$2 billion pumped into agriculture but abused by new farmers
By Tichaona Sibanda
24 February 2012
There are strong indications that many of the farmers who received land
under the controversial land grab program, sold most of the free inputs they
received from government.
This came to light following revelations by Finance Minister Tendai Biti
that the country’s ‘underperforming’ farmers have received over $2 billion
since the formation of the coalition government in 2009. This also showed
that the claims by Robert Mugabe that Biti is deliberately starving newly
resettled farmers, are not true.
Many of the farmers who received large tracts of land are politicians and
include a number of senior ZANU PF officials. Many of Mugabe’s senior
military commanders also received farms, forcibly taken off commercial
farmers.
Mugabe insists the land reform program was initiated to right the wrongs of
the colonial era, when black farmers were forced off their land and forced
into less fertile areas, while the best land was reserved for white farmers.
But the scheme has been widely blamed for destroying the country’s
agriculture-based economy and turning the country into a net importer of
food. Charles Taffs, the President of the Commercial Farmers Union (CFU),
told SW Radio Africa on Friday that lack of accountability in the farming
sector has contributed to the decline of production on the farms.
‘We are sitting on a country here which has a potential to be the jewel of
Africa, yet we’re starving. And we are being held to ransom by a very few
people,’ Taffs said.
He said it has been known for years that most of the farmers were getting
free inputs and selling them off, often at half the retail price, killing
off the supply sector.
‘There is no accountability at all, and my good guess is that the money is
more than $2 billion. The whole structure of business has collapsed and the
whole country suffered as a result,’ Taffs added.

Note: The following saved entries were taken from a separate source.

-- ==== Sys2Proof/Laws/TouchesSched.lean ====
section
/-!
SUPPORT. What the operations of Sched.lean can touch.
-/

namespace Sys2Proof.Machine

set_option linter.all false

theorem State.dropHead_touches {m : Nat} {s0 : State} {s : State} {q : Nat} (hk : 0x4 ||| m = m)
    (h : Touches m s0 s) : Touches m s0 (State.dropHead s q) := by
  refine Touches.step (k := 0x4) (t := s) ?_ hk h
  clear hk h
  unfold State.dropHead
  have h0 := Touches.refl 0x4 s
  repeat' first
    | with_reducible assumption
    | (extract_lets +onlyGivenNames s'; with_reducible refine Touches.cut (t := s') ?_ ?_; subst s'; rotate_left; clear_value s'; intro hs; rotate_left)
    | (extract_lets +onlyGivenNames s'; first | (have _e : State → _ := s'; clear _e; subst s') | clear_value s')
    | with_reducible refine State.setQueue_touches (by decide) ?_
    | split


theorem State.removeOversize_touches {m : Nat} {s0 : State} {s : State} {q : Nat} {z0 : Nat} (hk : 0x10200000800000001000000000000001102000020000000000000E06D0000000000000000000000000002062184 ||| m = m)
    (h : Touches m s0 s) : Touches m s0 (State.removeOversize s q z0) := by
  refine Touches.step (k := 0x10200000800000001000000000000001102000020000000000000E06D0000000000000000000000000002062184) (t := s) ?_ hk h
  clear hk h
  have h0 := Touches.refl 0x10200000800000001000000000000001102000020000000000000E06D0000000000000000000000000002062184 s
  suffices key : ∀ a, Touches 0x10200000800000001000000000000001102000020000000000000E06D0000000000000000000000000002062184 a s → Touches 0x10200000800000001000000000000001102000020000000000000E06D0000000000000000000000000002062184 a (State.removeOversize s q z0) from key _ h0
  clear h0
  intro a h0
  induction z0 generalizing s with
  | zero => unfold State.removeOversize; exact h0
  | succ n ih =>
    unfold State.removeOversize
    repeat' first
      | with_reducible assumption
      | with_reducible refine ih ?_
      | (extract_lets +onlyGivenNames s'; with_reducible refine Touches.cut (t := s') ?_ ?_; subst s'; rotate_left; clear_value s'; intro hs; rotate_left)
      | (extract_lets +onlyGivenNames s'; first | (have _e : State → _ := s'; clear _e; subst s') | clear_value s')
      | with_reducible refine State.copyDone_touches (by decide) ?_
      | with_reducible refine State.countCopyDrop_touches (by decide) ?_
      | with_reducible refine State.dropHead_touches (by decide) ?_
      | with_reducible refine Touches.addSat (by first | decide | assumption | (split <;> decide)) ?_
      | split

Taffs’ predecessor at the CFU, Deon Theron, explained that most of the
beneficiaries of the land were not farmers and that it was easier for them
to sell inputs than produce anything.
‘Part of the bigger problem is most of the guys on the ground allocated land
are not farmers but businessmen or politicians. It makes sense to them to
sell it off (inputs) to other people, rather than try and produce and maybe
make a loss.
‘If the inputs had gone into agriculture, you would have seen it in
production figures. But current production figures confirm nothing has gone
on the ground,’ Theron explained.
He said: ‘If I’m not a carpenter and you give me planks, what am I going to
do with them. I would sell them.’
Analysts believe that the future of agriculture in Zimbabwe is closely bound
to the country’s political stability, macroeconomic stability and
maintenance of law and order, none of which currently exist.